La antropóloga Natalia Bermúdez es quien señaló este fenómeno en Córdoba de la simbología en torno a los pibes muertos luego de pasar un extenso tiempo al lado de familiares de víctimas. Murales y grafitis, tatuajes y santuarios. Monolitos y cruces, todos sirven para traer la ausencia de vuelta, pero también para limpiar la memoria de personas que fueron estigmatizadas en vida, y en muerte por igual. Bermúdez señala que a diferencia de otras tradiciones, no se trata de muertos milagrosos, sino de muertos que permanecen integrados a la cotidianidad familiar.
- “Cuando salen los hermanos, miro la foto de mi hijo y le pido que los cuide...hace poco mi sobrina salió ilesa de un accidente de moto y mi hermana piensa que fue obra del Guere que no le pasara nada, porque no quiere que suframos más. Yo creo que es así”, me cuenta Ana cuando le pregunto sobre la santidad de su hijo. Viviana siente lo mismo de Facu, a quien muchas veces le dedica mensajes dirigidos directamente a él en redes sociales. Mensajes simples de una mamá, de una abuela. Desgarradores de leer. - “Rocío lo siente a su papá en las mariposas”, me cuenta Viviana sobre su nieta. Ella lo ve en los pequeños milagros cotidianos de una planta que se resiste a morir, de un abrazo de un desconocido, en el rostro conmovido de una maestra desconocida frente al monolito de su hijo.

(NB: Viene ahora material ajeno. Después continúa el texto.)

-- ==== Sys2Proof/Laws/KeepPlan.lean ====
section
/-! SUPPORT. What the operations and the commands of Machine/Plan.lean keep (Laws/Keeps.lean). -/

set_option linter.unusedTactic false
set_option linter.unreachableTactic false
set_option linter.unusedVariables false
set_option linter.unusedSimpArgs false

namespace Sys2Proof.Machine

theorem State.recordDut_keeps {W : Places} {a₀ s₀ : State} (p1 p2) (hW : Within 0x60000000000000000000000018000000000000000000000000000000000000000000000000000000000000000000 W) (h₀ : Keeps W a₀ s₀) : Keeps W a₀ (State.recordDut s₀ p1 p2) := by
  unfold State.recordDut
  with_reducible (repeat' first | assumption | exact Within.trans (by decide) hW | exact Within.bit (by decide) hW | refine places_some ?_ | exact places_none | refine places_cons ?_ ?_ | refine places_pair ?_ ?_ | exact places_nil | refine places_reg ?_ ?_ | exact places_regs | intro _ | apply State.log_keeps | apply State.drew_keeps | apply State.count_keeps | apply State.set_keeps | apply Keeps.ite | simp only [List.foldl_cons, List.foldl_nil] | apply Keeps.foldl | apply Keeps.foldlFst | extract_lets | split)

theorem State.endDut_keeps {W : Places} {a₀ s₀ : State} (p1 p2 p3) (hW : Within 0x6000000000000000000000001c000000000000000000000000000000000000000000000000000000000000000000 W) (h₀ : Keeps W a₀ s₀) : Keeps W a₀ (State.endDut s₀ p1 p2 p3) := by
  unfold State.endDut
  with_reducible (repeat' first | assumption | exact Within.trans (by decide) hW | exact Within.bit (by decide) hW | refine places_some ?_ | exact places_none | refine places_cons ?_ ?_ | refine places_pair ?_ ?_ | exact places_nil | refine places_reg ?_ ?_ | exact places_regs | intro _ | apply State.setPlan_keeps | apply State.recordDut_keeps | apply State.planPause_keeps | apply State.set_keeps | apply Keeps.ite | simp only [List.foldl_cons, List.foldl_nil] | apply Keeps.foldl | apply Keeps.foldlFst | extract_lets | split)

theorem State.notRun_keeps {W : Places} {a₀ s₀ : State} (p1 p2 p3) (h₀ : Keeps W a₀ s₀) : Keeps W a₀ (State.notRun s₀ p1 p2 p3) := by
  unfold State.notRun
  with_reducible (repeat' first | assumption | exact Within.trans (by decide) hW | exact Within.bit (by decide) hW | refine places_some ?_ | exact places_none | refine places_cons ?_ ?_ | refine places_pair ?_ ?_ | exact places_nil | refine places_reg ?_ ?_ | exact places_regs | intro _ | apply State.log_keeps | apply Keeps.ite | simp only [List.foldl_cons, List.foldl_nil] | apply Keeps.foldl | apply Keeps.foldlFst | extract_lets | split)

theorem State.planRefused_keeps {W : Places} {a₀ s₀ : State} (p1 p2 p3) (hW : Within 0x6000000000000000000000001c000000000000000000000000000000000000000000000000000000000000000000 W) (h₀ : Keeps W a₀ s₀) : Keeps W a₀ (State.planRefused s₀ p1 p2 p3) := by
  unfold State.planRefused
  with_reducible (repeat' first | assumption | exact Within.trans (by decide) hW | exact Within.bit (by decide) hW | refine places_some ?_ | exact places_none | refine places_cons ?_ ?_ | refine places_pair ?_ ?_ | exact places_nil | refine places_reg ?_ ?_ | exact places_regs | intro _ | apply State.setPlan_keeps | apply State.endDut_keeps | apply State.notRun_keeps | apply Keeps.ite | simp only [List.foldl_cons, List.foldl_nil] | apply Keeps.foldl | apply Keeps.foldlFst | extract_lets | split)

theorem State.planArm_keeps {W : Places} {a₀ s₀ : State} (p1) (hW : Within 0x20000000000000000000000000000000007780000000000004040000001c0000000002000006240000401000002020581683c342060080044701a000018404 W) (h₀ : Keeps W a₀ s₀) : Keeps W a₀ (State.planArm s₀ p1) := by
  unfold State.planArm
  with_reducible (repeat' first | assumption | exact Within.trans (by decide) hW | exact Within.bit (by decide) hW | refine places_some ?_ | exact places_none | refine places_cons ?_ ?_ | refine places_pair ?_ ?_ | exact places_nil | refine places_reg ?_ ?_ | exact places_regs | intro _ | apply State.set_keeps | apply State.armAccepted_keeps | apply State.setPlan_keeps | apply State.planRefused_keeps | apply State.dirSeen_keeps | apply Keeps.ite | simp only [List.foldl_cons, List.foldl_nil] | apply Keeps.foldl | apply Keeps.foldlFst | extract_lets | split)

theorem State.tryEntry_keeps {W : Places} {a₀ s₀ : State} (p1 p2) (hW : Within 0x20000000000000000000000000000000007780000000000004040000001c00000000020000062400004010000020205a1683c342060080044701a000018404 W) (h₀ : Keeps W a₀ s₀) : Keeps W a₀ (State.tryEntry s₀ p1 p2) := by
  unfold State.tryEntry
  with_reducible (repeat' first | assumption | exact Within.trans (by decide) hW | exact Within.bit (by decide) hW | refine places_some ?_ | exact places_none | refine places_cons ?_ ?_ | refine places_pair ?_ ?_ | exact places_nil | refine places_reg ?_ ?_ | exact places_regs | intro _ | apply State.each_keeps | apply State.set_keeps | apply State.setPlan_keeps | apply State.planArm_keeps | apply Keeps.ite | simp only [List.foldl_cons, List.foldl_nil] | apply Keeps.foldl | apply Keeps.foldlFst | extract_lets | split)

theorem State.runEntry_keeps {W : Places} {a₀ s₀ : State} (p1 p2 p3) (hW : Within 0x20000000000000000000000000000000007780000000000004040000001c00000000020000062400004010000020205a1683c342060080044701a000018404 W) (h₀ : Keeps W a₀ s₀) : Keeps W a₀ (State.runEntry s₀ p1 p2 p3) := by
  unfold State.runEntry
  with_reducible (repeat' first | assumption | exact Within.trans (by decide) hW | exact Within.bit (by decide) hW | refine places_some ?_ | exact places_none | refine places_cons ?_ ?_ | refine places_pair ?_ ?_ | exact places_nil | refine places_reg ?_ ?_ | exact places_regs | intro _ | apply State.setPlan_keeps | apply State.tryEntry_keeps | apply State.set_keeps | apply Keeps.ite | simp only [List.foldl_cons, List.foldl_nil] | apply Keeps.foldl | apply Keeps.foldlFst | extract_lets | split)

Los espacios que recuerdan a los pibes como Guere y El Rubio y tantos otros más se convierten en lugares de recuerdo y peregrinación, para familiares, para vecinos, para desconocidos. Demandas de justicia, recuerdos y misticismo entrelazados por partes iguales.
“Cuando salen los hermanos, miro la foto de mi hijo y le pido que los cuide...hace poco mi sobrina salió ilesa de un accidente de moto y mi hermana piensa que fue obra del Guere que no le pasara nada"
Los casos de Guere y El Rubio son paradigmáticos porque representan, en similitud y diferencias, los extremos de una realidad que se escribe en general con impunidad y sangre. En el caso del Guere, la familia y el barrio se movilizaron desde un principio para asegurar que la maquinaria, que desde un primer momento operó para señalar la muerte del joven como un enfrentamiento, fracasara. Eso no evitó que ríos de tinta, y horas de televisión y radio lo intentaran de todos modos.
Al final se llegó a un juicio oral y público por jurado popular donde se probó el relato de Maxi y a los policías acusados se los condenó a cadena perpetua, siendo el primer caso en la provincia donde se obtiene esa condena por crímenes provenientes de las fuerzas de seguridad.
Con el Rubio fue muy distinto; a él lo mancharon y lo continúan manchando. Después de ignorar los reclamos de Viviana durante más de veinte días, se puso en marcha un operativo de investigación que pareció dedicarse más a encubrir cada pista real que fue llegando, que a tratar de dar con el paradero de Facundo.
En el 2015 la Justicia Provincial realizó un juicio express (se dejaron más de cien testimonios sin tomar, de acuerdo a la familia de Facundo) donde se condenaron a dos hijos de una supuesta narco y expuntera política de De la Sota, por la responsabilidad del asesinato y posterior cremación de Facundo, por el cual también se condenó, pero posteriormente absolvió por falta de mérito, a un empleado municipal del cementerio, quien habría habilitado la supuesta cremación.
La familia apeló el fallo y pidió la exoneración de todos los acusados, recurso que fue rechazado por la fiscalía y la corte provincial. A la familia del Facundo, la teoría oficial no les cierra por ningún lado. Actualmente están esperando que el caso llegue a la Corte Suprema de la Nación.
-“La desaparición de Facu no se explica sin cuatro patas: narcos, policía, política y justicia” me dice Viviana antes de despedirnos.